5 thoughts on “Huck And Foreign Affairs

  1. Reagan had written extensively on foreign policy before 1980, and had been the governor of a state with an international border and numerous foreign trade ties even at the time. As for George W., I don’t think he would have been nominated if the war had started in 1999 rather than 2001. Bush made up for his lack of experience with a decent foreign policy team, and even then Bush’s foreign policy has been half-assed at best. He gets credit for his fortitude on the war, but Bush’s overall foreign policy is a mixed bag at best.

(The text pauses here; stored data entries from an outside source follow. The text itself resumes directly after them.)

-- ==== Sys2Proof/Laws/Memory.lean ====
section
/-! SUPPORT. The bytes of memory: every memory operation keeps the canonical form, a write is read back, and every other byte stays. -/
namespace Sys2Proof.Machine

/-! ### Sparse data -/

variable {α : Type} [DecidableEq α]

theorem swfFrom_weaken (d : α) (l : List (Nat × α)) (a b : Option Nat) (hab : ∀ x, a = some x → ∃ y, b = some y ∧ x ≤ y) (h : swfFrom d b l = true) :
    swfFrom d a l = true := by
  cases l with
  | nil => rfl
  | cons e rest =>
    obtain ⟨k, v⟩ := e
    simp only [swfFrom, Bool.and_eq_true] at h ⊢
    refine ⟨⟨?_, h.1.2⟩, h.2⟩
    cases a with
    | none => rfl
    | some x =>
      obtain ⟨y, hy, hxy⟩ := hab x rfl
      subst hy
      have := h.1.1
      simp at this ⊢
      omega
theorem swfFrom_none (d : α) (l : List (Nat × α)) (a : Option Nat) (h : swfFrom d a l = true) : swfFrom d none l = true :=
  swfFrom_weaken d l none a (by simp) h

/-- A key below every listed one reads as the default. -/
theorem sget_below (d : α) (l : List (Nat × α)) (lo a : Nat) (h : swfFrom d (some lo) l = true) (ha : a ≤ lo) : sget d l a = d := by
  cases l with
  | nil => rfl
  | cons e rest =>
    obtain ⟨k, v⟩ := e
    simp only [swfFrom, Bool.and_eq_true, decide_eq_true_eq] at h
    have hk := h.1.1
    simp only [sget]
    rw [if_neg (by omega), if_pos (by omega)]

/-- Writing keeps the canonical form. -/
theorem swfFrom_sput (d : α) (l : List (Nat × α)) (lo : Option Nat) (a : Nat) (x : α) (hlo : ∀ y, lo = some y → y < a) (h : swfFrom d lo l = true) :
    swfFrom d lo (sput d l a x) = true := by
  induction l generalizing lo with
  | nil =>
    simp only [sput]
    split
    · rfl
    · cases lo with
      | none => simp [swfFrom, *]
      | some y => simp [swfFrom, hlo y rfl, *]
  | cons e rest ih =>
    obtain ⟨k, v⟩ := e
    have h0 := h
    simp only [swfFrom, Bool.and_eq_true] at h
    simp only [sput]
    split
    · split
      · exact h0
      · rename_i h1 h2
        simp only [swfFrom, Bool.and_eq_true]
        refine ⟨⟨?_, by simpa using h2⟩, ⟨⟨by simpa using h1, h.1.2⟩, h.2⟩⟩
        cases lo with
        | none => rfl
        | some y => simpa using hlo y rfl
    · split
      · split
        · refine swfFrom_weaken d rest lo (some k) ?_ h.2
          intro y hy; subst hy
          exact ⟨k, rfl, by have := h.1.1; simp at this; omega⟩
        · rename_i h1 h2 h3
          simp only [swfFrom, Bool.and_eq_true]
          subst h2
          exact ⟨⟨h.1.1, by simpa using h3⟩, h.2⟩
      · rename_i h1 h2
        simp only [swfFrom, Bool.and_eq_true]
        refine ⟨h.1, ih (some k) ?_ h.2⟩
        intro y hy; cases hy; omega
theorem swf_sput (d : α) (l : List (Nat × α)) (a : Nat) (x : α) (h : swf d l = true) : swf d (sput d l a x) = true :=
  swfFrom_sput d l none a x (by simp) h

/-- A key reads what was written. -/
theorem sget_sput_self (d : α) (l : List (Nat × α)) (a : Nat) (x : α) (lo : Option Nat) (h : swfFrom d lo l = true) : sget d (sput d l a x) a = x := by
  induction l generalizing lo with
  | nil => simp only [sput]; split <;> simp [sget, *]
  | cons e rest ih =>
    obtain ⟨k, v⟩ := e
    have h0 := h
    simp only [swfFrom, Bool.and_eq_true] at h
    simp only [sput]
    split
    · rename_i h1
      split
      · rename_i h2
        simp only [sget, h2]
        rw [if_neg (by omega), if_pos h1]
      · simp [sget]
    · split
      · rename_i h1 h2
        split
        · rename_i h3
          subst h2
          rw [h3]
          exact sget_below d rest a a h.2 (Nat.le_refl _)
        · simp [sget]
      · rename_i h1 h2
        simp only [sget]
        rw [if_neg h2, if_neg h1]
        exact ih (some k) h.2
/-- Every other key reads as before. -/
theorem sget_sput_other (d : α) (l : List (Nat × α)) (a b : Nat) (x : α) (lo : Option Nat) (h : swfFrom d lo l = true) (hab : b ≠ a) :
    sget d (sput d l a x) b = sget d l b := by
  induction l generalizing lo with
  | nil => simp only [sput]; split <;> simp [sget, hab]
  | cons e rest ih =>
    obtain ⟨k, v⟩ := e
    simp only [swfFrom, Bool.and_eq_true] at h
    simp only [sput]
    split
    · rename_i h1
      split
      · rfl
      · simp only [sget, if_neg hab]
        split
        · rw [if_neg (by omega), if_pos (by omega)]
        · rfl
    · split
      · rename_i h1 h2
        split
        · subst h2
          simp only [sget, if_neg hab]
          split
          · exact sget_below d rest a b h.2 (by omega)
          · rfl
        · subst h2
          simp [sget, hab]
      · simp only [sget]
        rw [ih (some k) h.2]

/-- Dropping entries keeps the canonical form. -/
theorem swfFrom_filter (d : α) (p : Nat × α → Bool) (l : List (Nat × α)) (lo : Option Nat) (h : swfFrom d lo l = true) : swfFrom d lo (l.filter p) = true := by
  induction l generalizing lo with
  | nil => rfl
  | cons e rest ih =>
    obtain ⟨k, v⟩ := e
    have h0 := h
    simp only [swfFrom, Bool.and_eq_true] at h
    simp only [List.filter]
    split
    · simp only [swfFrom, Bool.and_eq_true]
      exact ⟨h.1, ih (some k) h.2⟩
    · refine swfFrom_weaken d _ lo (some k) ?_ (ih (some k) h.2)
      intro y hy; subst hy
      exact ⟨k, rfl, by have := h.1.1; simp at this; omega⟩
theorem swf_filter (d : α) (p : Nat × α → Bool) (l : List (Nat × α)) (h : swf d l = true) : swf d (l.filter p) = true := swfFrom_filter d p l none h

end Sys2Proof.Machine

namespace Sys2Proof.Machine

/-! ### Memory -/

theorem Memory.wf_setBits (m : Memory) (a : Nat) (b k : Byte) (h : m.wf = true) : (m.setBits a b k).wf = true := swf_sput _ _ _ _ h
theorem Memory.wf_setAll (bs : List PutByte) (m : Memory) (h : m.wf = true) : (m.setAll bs).wf = true := by
  induction bs generalizing m with
  | nil => exact h
  | cons e rest ih =>
    obtain ⟨a, b, k⟩ := e
    exact ih _ (m.wf_setBits a b k h)
theorem Memory.wf_put (m : Memory) (bs : List PutByte) (h : m.wf = true) : (m.put bs).wf = true := Memory.wf_setAll bs m h
theorem Memory.wf_write (m : Memory) (a n x : Nat) (h : m.wf = true) : (m.write a n x).wf = true := m.wf_put _ h
theorem Memory.wf_putLine (m : Memory) (line : Nat) (bs : List Byte) (cv : Nat) (h : m.wf = true) : (m.putLine line bs cv).wf = true := m.wf_put _ h
theorem Memory.wf_scrub (m : Memory) (a n : Nat) (h : m.wf = true) : (m.scrub a n).wf = true := h
theorem Memory.wf_scrubs (l : List (Nat × Nat)) (m : Memory) (h : m.wf = true) : (l.foldl (fun (m : Memory) r => m.scrub r.1 r.2) m).wf = true :=
  foldl_inv (fun (m : Memory) (r : Nat × Nat) => m.scrub r.1 r.2) (fun m => Memory.wf m = true) (fun m r hm => m.wf_scrub r.1 r.2 hm) l m h
theorem Memory.wf_zero (m : Memory) (lo hi : Nat) (h : m.wf = true) : (m.zero lo hi).wf = true := swf_filter _ _ _ h
theorem Memory.wf_inject (m : Memory) (e : BitErr) (h : m.wf = true) : (m.inject e).wf = true := by
  cases e with
  | single a b => simp only [Memory.inject]; split; exact h; split <;> exact h
  | double a => exact h
  | silent a b => exact m.wf_setBits _ _ _ h
theorem Memory.wf_empty : Memory.empty.wf = true := by decide
/-- Correcting reads change no byte. -/
@[simp] theorem Memory.byte_scrub (m : Memory) (a n b : Nat) : (m.scrub a n).byte b = m.byte b := rfl
theorem Memory.byte_scrubs (l : List (Nat × Nat)) (m : Memory) (b : Nat) : (l.foldl (fun (m : Memory) r => m.scrub r.1 r.2) m).byte b = m.byte b :=
  foldl_keeps (fun (m : Memory) (r : Nat × Nat) => m.scrub r.1 r.2) (fun m => Memory.byte m b) (fun _ _ => rfl) l m

/-- The byte a masked write leaves. -/
theorem Memory.byte_setBits_self (m : Memory) (a : Nat) (b k : Byte) (h : m.wf = true) :
    (m.setBits a b k).byte a = ((m.byte a &&& ~~~k) ||| (b &&& k)) := sget_sput_self _ _ _ _ none h
theorem Memory.byte_setBits_other (m : Memory) (a c : Nat) (b k : Byte) (h : m.wf = true) (hc : c ≠ a) : (m.setBits a b k).byte c = m.byte c :=
  sget_sput_other _ _ _ _ _ none h hc
/-- A write leaves every byte it does not name. -/
theorem Memory.byte_setAll_other (bs : List PutByte) (m : Memory) (c : Nat) (h : m.wf = true) (hc : ∀ p ∈ bs, p.1 ≠ c) : (m.setAll bs).byte c = m.byte c := by
  induction bs generalizing m with
  | nil => rfl
  | cons e rest ih =>
    obtain ⟨a, b, k⟩ := e
    rw [Memory.setAll, ih _ (m.wf_setBits a b k h) (fun p hp => hc p (List.mem_cons_of_mem _ hp))]
    exact m.byte_setBits_other a c b k h (fun e => hc (a, b, k) List.mem_cons_self e.symm)
theorem Memory.byte_put_other (m : Memory) (bs : List PutByte) (c : Nat) (h : m.wf = true) (hc : ∀ p ∈ bs, p.1 ≠ c) : (m.put bs).byte c = m.byte c :=
  Memory.byte_setAll_other bs m c h hc
/-- Whole bytes are read back. -/
theorem Memory.byte_setAll_putBytes (bs : List Byte) (m : Memory) (a i : Nat) (h : m.wf = true) (hi : i < bs.length) :
    (m.setAll (putBytes a bs)).byte (a + i) = bs[i] := by
  induction bs generalizing m a i with
  | nil => simp at hi
  | cons b rest ih =>
    rw [putBytes, Memory.setAll]
    cases i with
    | zero =>
      rw [Memory.byte_setAll_other]
      · have e : b &&& 255#8 = b := BitVec.and_allOnes
        simp [Memory.byte_setBits_self _ _ _ _ h, e]
      · exact m.wf_setBits _ _ _ h
      · intro p hp
        have : ∀ (l : List Byte) (a0 : Nat), p ∈ putBytes a0 l → a0 ≤ p.1 := by
          intro l
          induction l with
          | nil => intro a0 hp; simp [putBytes] at hp
          | cons c l ihl =>
            intro a0 hp
            simp only [putBytes, List.mem_cons] at hp
            rcases hp with rfl | hp
            · exact Nat.le_refl _
            · have := ihl (a0 + 1) hp; omega
        have := this rest (a + 1) hp
        omega
    | succ i =>
      have := ih (m.setBits a b 255) (a + 1) i (m.wf_setBits _ _ _ h) (by simpa using hi)
      simpa [Nat.add_assoc, Nat.add_comm 1 i] using this
theorem Memory.byte_put_putBytes (m : Memory) (bs : List Byte) (a i : Nat) (h : m.wf = true) (hi : i < bs.length) :
    (m.put (putBytes a bs)).byte (a + i) = bs[i] := Memory.byte_setAll_putBytes bs m a i h hi

/-! ### Writes of device memory by software: fields of a group record that only the fabric unit writes stay -/

theorem Memory.wf_putDev (m : Memory) (bs : List PutByte) (h : m.wf = true) : (m.putDev bs).wf = true := m.wf_put _ h
theorem Memory.wf_writeDev (m : Memory) (a n x : Nat) (h : m.wf = true) : (m.writeDev a n x).wf = true := m.wf_put _ h
theorem Memory.wf_putLineDev (m : Memory) (line : Nat) (bs : List Byte) (cv : Nat) (h : m.wf = true) : (m.putLineDev line bs cv).wf = true := by
  unfold Memory.putLineDev
  split
  · exact m.wf_putDev _ h
  · exact m.wf_putLine _ _ _ h
theorem Memory.wf_scrubRead (m : Memory) (l : TLeaf) (pa n : Nat) (h : m.wf = true) : (m.scrubRead l pa n).wf = true := h
theorem Memory.wf_putAccs (id : Nat) (l : List (Nat × Nat)) (m : Memory) (h : m.wf = true) : (m.putAccs id l).wf = true := by
  induction l generalizing m with
  | nil => exact h
  | cons e rest ih => exact ih _ (m.wf_write _ _ _ h)

/-- Where no byte is such a field, the write is a plain one. -/
theorem Memory.putDev_eq (m : Memory) (bs : List PutByte) (h : ∀ p ∈ bs, roByte p.1 = false) : m.putDev bs = m.put bs := by
  have : bs.map shutByte = bs := by
    rw [List.map_congr_left (g := id) fun p hp => by simp [shutByte, h p hp]]
    simp
  simp [Memory.putDev, this]
/-- Every byte that is not listed stays. -/
theorem Memory.byte_putDev_other (m : Memory) (bs : List PutByte) (c : Nat) (h : m.wf = true) (hc : ∀ p ∈ bs, p.1 ≠ c) : (m.putDev bs).byte c = m.byte c := by
  refine m.byte_put_other _ c h ?_
  simp only [List.mem_map, forall_exists_index, and_imp, forall_apply_eq_imp_iff₂]
  intro p hp
  unfold shutByte
  split <;> exact hc p hp
/-- A byte of such a field keeps its value, whatever is written to it. -/
theorem Memory.byte_setBits_zero (m : Memory) (a : Nat) (b : Byte) (h : m.wf = true) : (m.setBits a b 0).byte a = m.byte a := by
  rw [m.byte_setBits_self a b 0 h]
  have h0 : ~~~(0 : Byte) = BitVec.allOnes 8 := by decide
  rw [h0, BitVec.and_allOnes]
  simp
theorem Memory.byte_setAll_shut (bs : List PutByte) (m : Memory) (c : Nat) (h : m.wf = true) (hc : roByte c = true) :
    (m.setAll (bs.map shutByte)).byte c = m.byte c := by
  induction bs generalizing m with
  | nil => rfl
  | cons p rest ih =>
    simp only [List.map_cons, Memory.setAll]
    rw [ih _ (m.wf_setBits _ _ _ h)]
    by_cases hp : p.1 = c
    · subst hp
      simpa [shutByte, hc] using m.byte_setBits_zero p.1 p.2.1 h
    · refine m.byte_setBits_other _ _ _ _ h ?_
      unfold shutByte
      split <;> exact fun e => hp e.symm
theorem Memory.byte_putDev_shut (m : Memory) (bs : List PutByte) (c : Nat) (h : m.wf = true) (hc : roByte c = true) : (m.putDev bs).byte c = m.byte c :=
  Memory.byte_setAll_shut bs m c h hc

/-! ### Context images -/

theorem Memory.wf_blit (m : Memory) (a : Nat) (bs : List Byte) (h : m.wf = true) : (m.blit a bs).wf = true := by
  refine foldl_inv _ (fun m => Memory.wf m = true) ?_ _ _ (m.wf_zero _ _ h)
  intro m e hm
  split
  · exact hm
  · exact swf_sput _ _ _ _ hm
theorem Memory.wf_copyRegion (m : Memory) (src dst n : Nat) (h : m.wf = true) : (m.copyRegion src dst n).wf = true :=
  foldl_inv _ (fun l => swf unwritten l = true) (fun _ _ hl => swf_sput _ _ _ _ hl) _ _ (m.wf_zero _ _ h)
theorem Memory.wf_hostPart (m : Memory) (h : m.wf = true) : m.hostPart.wf = true := m.wf_zero _ _ h

end Sys2Proof.Machine
end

    Huckabee keeps demonstrating a fundamental lack of not only experience, but judgment. His foreign policy is scarcely different from Obama’s or Edwards’. In terms of foreign policy, I’d be more comfortable with Hillary in charge than Huckabee. At least she’s Machiavellian enough to keep our enemies guessing. Huckabee’s disturbing naïveté makes him unfit to lead this country in a time of war. I could accept him as a VP, but he just doesn’t have what it takes to lead.

  2. The more we’re told Huckabee simply can’t win, the higher his poll numbers go. Now he leads Thompson in his firewall state of South Carolina….and murmurs last week suggested he’s leading Giuliani is his firewall state of Florida. Mind you these polls came out AFTER a week full of Huckabee-bashing. His opponents have thrown everything and the kitchen sink at him only to watch his popularity continue to go up.

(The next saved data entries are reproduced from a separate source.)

/-! ### Updates that leave memory -/

@[simp] theorem State.rerunOp_mem (s : State) (id t : Nat) (p : TPending) : (s.rerunOp id t p).mem = s.mem := by
  unfold State.rerunOp
  split
  · rfl
  · exact State.post_mem ..
  · exact State.post_mem ..
  · rfl
  · exact State.post_mem ..
@[simp] theorem State.rerunCore_mem (s : State) (id : Nat) : (s.rerunCore id).mem = s.mem := by
  have hengines (l : List (Fin 2)) : (l.foldl (fun (t : State) e => ((s.core id).engines[e]).queue.foldl (fun (t : State) k =>
      (t.postEv (moverEv (.engine id e.val k.id) k)).postEv (closerEv (.engine id e.val k.id) k)) t) s).mem = s.mem :=
    foldl_keeps _ State.mem (fun t e => foldl_keeps _ State.mem (fun t k => by simp) _ _) l s
  unfold State.rerunCore
  rw [State.repost_mem]
  exact (foldl_keeps _ State.mem (fun t th => foldl_keeps _ State.mem (fun t p => State.rerunOp_mem t ..) _ _) _ _).trans (hengines _)
@[simp] theorem State.unfreezeCore_mem (s : State) (id : Nat) (halted : Bool) : (s.unfreezeCore id halted).mem = s.mem := by
  unfold State.unfreezeCore
  rw [State.rerunCore_mem, State.setCore_mem]
@[simp] theorem State.failLaunch_mem (s : State) (l : Launch) : (s.failLaunch l).mem = s.mem := State.post_mem ..
@[simp] theorem State.faultEv_mem (s : State) (e : Ev) : (s.faultEv e).mem = s.mem := by
  unfold State.faultEv
  split
  · split <;> rfl
  · split
    · rw [State.postEv_mem, State.putCmd_mem]
    · rfl
  · split
    · rfl
    · exact foldl_keeps _ State.mem (fun t x => State.tinkFault_mem ..) _ _
  · rw [State.postEv_mem, State.updRun_mem]
  · rfl
@[simp] theorem State.clearCtx_mem (s : State) (p ctag mode : Nat) : (s.clearCtx p ctag mode).mem = s.mem := by
  unfold State.clearCtx
  split
  · rfl
  · have hgo (c : Prop) [Decidable c] (t : State) : (if c then t.post .porterRequest (.porter p ctag) else t.post .porterRunStart (.porter p ctag)).mem = t.mem := by
      split <;> exact State.post_mem ..
    dsimp only
    split
    · exact (foldl_keeps _ State.mem (fun t e => t.postEv_mem e) _ _).trans (hgo ..)
    · exact (foldl_keeps _ State.mem (fun t e => t.faultEv_mem e) _ _).trans (hgo ..)

namespace State.Canon
variable {s : State} {l : Launch} {k : HostCmd}

theorem failLaunch (hs : s.Canon) : (s.failLaunch l).Canon := hs.of_mem (State.failLaunch_mem ..)
theorem unfreezeCore {id : Nat} {halted : Bool} (hs : s.Canon) : (s.unfreezeCore id halted).Canon := hs.of_mem (State.unfreezeCore_mem ..)
theorem clearCtx {p ctag mode : Nat} (hs : s.Canon) : (s.clearCtx p ctag mode).Canon := hs.of_mem (State.clearCtx_mem ..)

/-! ### Graphs and copies -/

theorem seekGraph (hs : s.Canon) : (s.seekGraph k).Canon := by
  unfold State.seekGraph
  dsimp only
  split
  · exact hs
  · refine .ite hs (foldl (fun t i ht => ?_) _ hs)
    split
    · exact .ite ht ht.seekCores
    · exact ht
theorem runGraph (hs : s.Canon) : (s.runGraph k).Canon := by
  unfold State.runGraph
  refine .ite hs.unpost (.ite (.ite hs.seekGraph hs) ?_)
  split
  · exact hs.logGraph.startCmd.finishCmd
  · exact graphOn (hs.cpScrub (reqs := s.graphReqs (s.queue k.q) (k.field 15 8)))
theorem copyEnd {r : Req} {addr kind n : Nat} (hs : s.Canon) : (s.copyEnd r addr kind n).1.Canon :=
  ite_fst hs (.andThen (asFault (hs.of_mem (by simp))) fun _ _ hs => .andThen hs.reach fun _ _ hs => hs)
theorem copyPiece {r : Req} {src dst n : Nat} (hs : s.Canon) : (s.copyPiece r src dst n).1.Canon := by
  refine .andThen hs.copyEnd fun s p hs => .andThen hs.copyEnd fun s d hs => ite_fst hs ?_
  have hread : (s.mem.scrubRead p.2 p.1 n).wf = true := Memory.wf_scrubRead _ _ _ _ hs
  refine ite_fst ?host ?device
  case host =>
    have hpoison {c : Prop} [Decidable c] {t : State} {a b : Nat} (ht : t.Canon) : (if c then t.poisonTo a b else t).Canon := .ite (ht.of_mem (State.poisonTo_mem ..)) ht
    exact Memory.wf_put _ _ (hpoison hread)
  case device =>
    refine noteWrite ?_
    show Memory.wf (if _ then _ else _) = true
    split
    · exact Memory.wf_putLineDev _ _ _ _ hread
    · exact Memory.wf_putDev _ _ hread
theorem runCopy (hs : s.Canon) : (s.runCopy k).Canon := by
  unfold State.runCopy
  dsimp only
  refine .ite (.ite hs (.ite hs.startCmd.finishCmd hs.startCmd)) (.ite hs (.ite (foldl (fun _ _ ht => ht.postWritebacks) _ hs) (.ite hs.finishCmd ?_)))
  split
  case' h_1 => refine postEv (putHostCmd (forget ?_))
  case' h_3 => refine postEv ?_
  case' h_4 => refine finishCmd (forget ?_)
  case' h_5 => refine finishCmd (forget ?_)
  all_goals exact hs.copyPiece

/-! ### Tokens, freezes and functions -/

theorem tokenViolation (hs : s.Canon) : (s.tokenViolation k).Canon := hs.startCmd.freezeFn.finishCmd
theorem runSignal (hs : s.Canon) : (s.runSignal k).Canon := .ite (.ite hs (.ite hs.tokenViolation hs.startCmd)) (.ite (finishCmd hs) hs)
theorem runWait (hs : s.Canon) : (s.runWait k).Canon := .ite hs (.ite hs.tokenViolation hs.startCmd.finishCmd)
theorem resetFn {f : Nat} (hs : s.Canon) : (s.resetFn f).Canon := foldl (fun _ _ ht => .ite ht.setEn ht) _ (foldl (fun _ _ ht => ht.failLaunch) _ hs)
theorem runFreezeClear (hs : s.Canon) : (s.runFreezeClear k).Canon := by
  have hstart := hs.startCmd (k := k)
  unfold State.runFreezeClear
  dsimp only
  refine .ite hs (.ite hstart.finishCmd ?_)
  split
  · exact hstart.finishCmd
  · refine .ite (.ite hstart.finishCmd hstart.unfreezeCore.finishCmd) ?_
    split
    · exact hstart.failLaunch.finishCmd
    · exact hstart.clearCore.finishCmd
  · exact hstart.clearCtx.finishCmd
  · exact hstart.resetFn.updFn.flushHeld.finishCmd

/-! ### INVAL, HTSET, ATTEST -/

theorem runInval (hs : s.Canon) : (s.runInval k).Canon := .ite (.ite hs hs) (.ite hs hs.finishCmd)
theorem runHtset (hs : s.Canon) : (s.runHtset k).Canon :=
  .ite hs (.ite hs.startCmd.finishCmd (.ite hs (finishCmd (Memory.wf_put _ _ (Memory.wf_scrub _ _ _ hs)))))
theorem runAttest (hs : s.Canon) : (s.runAttest k).Canon := .ite hs (finishCmd (Memory.wf_put _ _ hs))

end State.Canon

namespace KeepsCanon

theorem onCommand {i : Instr} {f : State → HostCmd → State} (hf : ∀ (s : State) k, s.Canon → (f s k).Canon) : KeepsCanon (onCommand i f) := by
  intro s u hs hu
  unfold Machine.onCommand at hu
  split at hu
  · split at hu <;> cases hu
    · exact hs.unpost
    · exact hf _ _ hs
  · cases hu
theorem cmdGraph : KeepsCanon execCmdGraph := onCommand fun _ _ hs => hs.runGraph
theorem cmdCopy : KeepsCanon execCmdCopy := onCommand fun _ _ hs => hs.runCopy
theorem cmdSignal : KeepsCanon execCmdSignal := onCommand fun _ _ hs => hs.runSignal
theorem cmdWait : KeepsCanon execCmdWait := onCommand fun _ _ hs => hs.runWait
theorem cmdFreezeClear : KeepsCanon execCmdFreezeClear := onCommand fun _ _ hs => hs.runFreezeClear
theorem cmdInval : KeepsCanon execCmdInval := onCommand fun _ _ hs => hs.runInval
theorem cmdHtset : KeepsCanon execCmdHtset := onCommand fun _ _ hs => hs.runHtset
theorem cmdAttest : KeepsCanon execCmdAttest := onCommand fun _ _ hs => hs.runAttest

end KeepsCanon
end Sys2Proof.Machine
end

section
/-! Canonical memory: PARTITION and CHECKPOINT, and the flits of the fabric (R327 to R330, R344 to R346, R403 to R416). -/
namespace Sys2Proof.Machine

/-! ### Updates that leave memory -/

@[simp] theorem State.purgeSpace_mem (s : State) (all : Bool) (space : Nat) : (s.purgeSpace all space).mem = s.mem := rfl
@[simp] theorem State.sendData_mem (s : State) (route off n : Nat) (ls : List (Nat × Nat)) : (s.sendData route off n ls).mem = s.mem := by
  induction n generalizing s off ls with
  | zero => rfl
  | succ n ih =>
    unfold State.sendData
    split
    · rfl
    · dsimp only
      rw [ih, State.sendFlit_mem]
@[simp] theorem State.lowerGrant_mem (s : State) (core : Nat) (ch : Chan) (resend : Bool) : (s.lowerGrant core ch resend).mem = s.mem := by
  unfold State.lowerGrant
  split <;> rfl
@[simp] theorem State.countRefused_mem (s : State) (h : Nat) (resend : Bool) : (s.countRefused h resend).mem = s.mem := by
  unfold State.countRefused
  split <;> rfl
@[simp] theorem State.sendAck_mem (s : State) (h tag : Nat) : (s.sendAck h tag).mem = s.mem := State.sendWords_mem ..
@[simp] theorem State.sendRefuse_mem (s : State) (h tag status : Nat) : (s.sendRefuse h tag status).mem = s.mem := State.sendWords_mem ..
@[simp] theorem State.arriveGrant_mem (s : State) (h n : Nat) : (s.arriveGrant h n).mem = s.mem := by
  unfold State.arriveGrant
  split <;> simp
@[simp] theorem State.retransmit_mem (s : State) (h : Nat) : (s.retransmit h).mem = s.mem := by
  unfold State.retransmit
  dsimp only
  split
  · rfl
  · exact (foldl_keeps _ State.mem (fun t m => State.sendRows_mem ..) _ _).trans (State.updRoute_mem ..)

    People like you are quaint and naive enough to believe that Presidential elections are actually won on issue. They’re won on salesmanship….and Huckabee is one hell of a salesman. If he’s the GOP nominee, he’s the next President. Period. The weakest link to the GOP coalition is the evangelical base, which demands purity or will go on strike. That’s why Giuliani would be such an unmitigated disaster for them. Consolidating the evangelical base means taking potential swing states like Missouri and West Virginia out of contention by July and forcing the Democrats into the same dead-end 18-state strategy that has destroyed them in the last two election cycles.

    And seriously Jay, where do the GOP’s robber barons and neocons go after Huckabee gets the nomination. Do “ownership society” blue bloods really vote for a Democrat who favors universal health care and raising the top tax rate (or sit home and risk that Democrat winning) or do they hold their nose and vote Huckabee? Do “bomb, bomb, bomb, bomb, bomb Iran” voters really deny their vote to a fellow hawk in favor of his “cut and run” opponent?

    Huckabee may not be your first choice or the first choice of establishment Republicans who took for granted that they could hold off the mutiny of their malnourished Christian soldiers forever, but when he proves that he can win against weak Democratic opposition next fall, you’ll be onboard.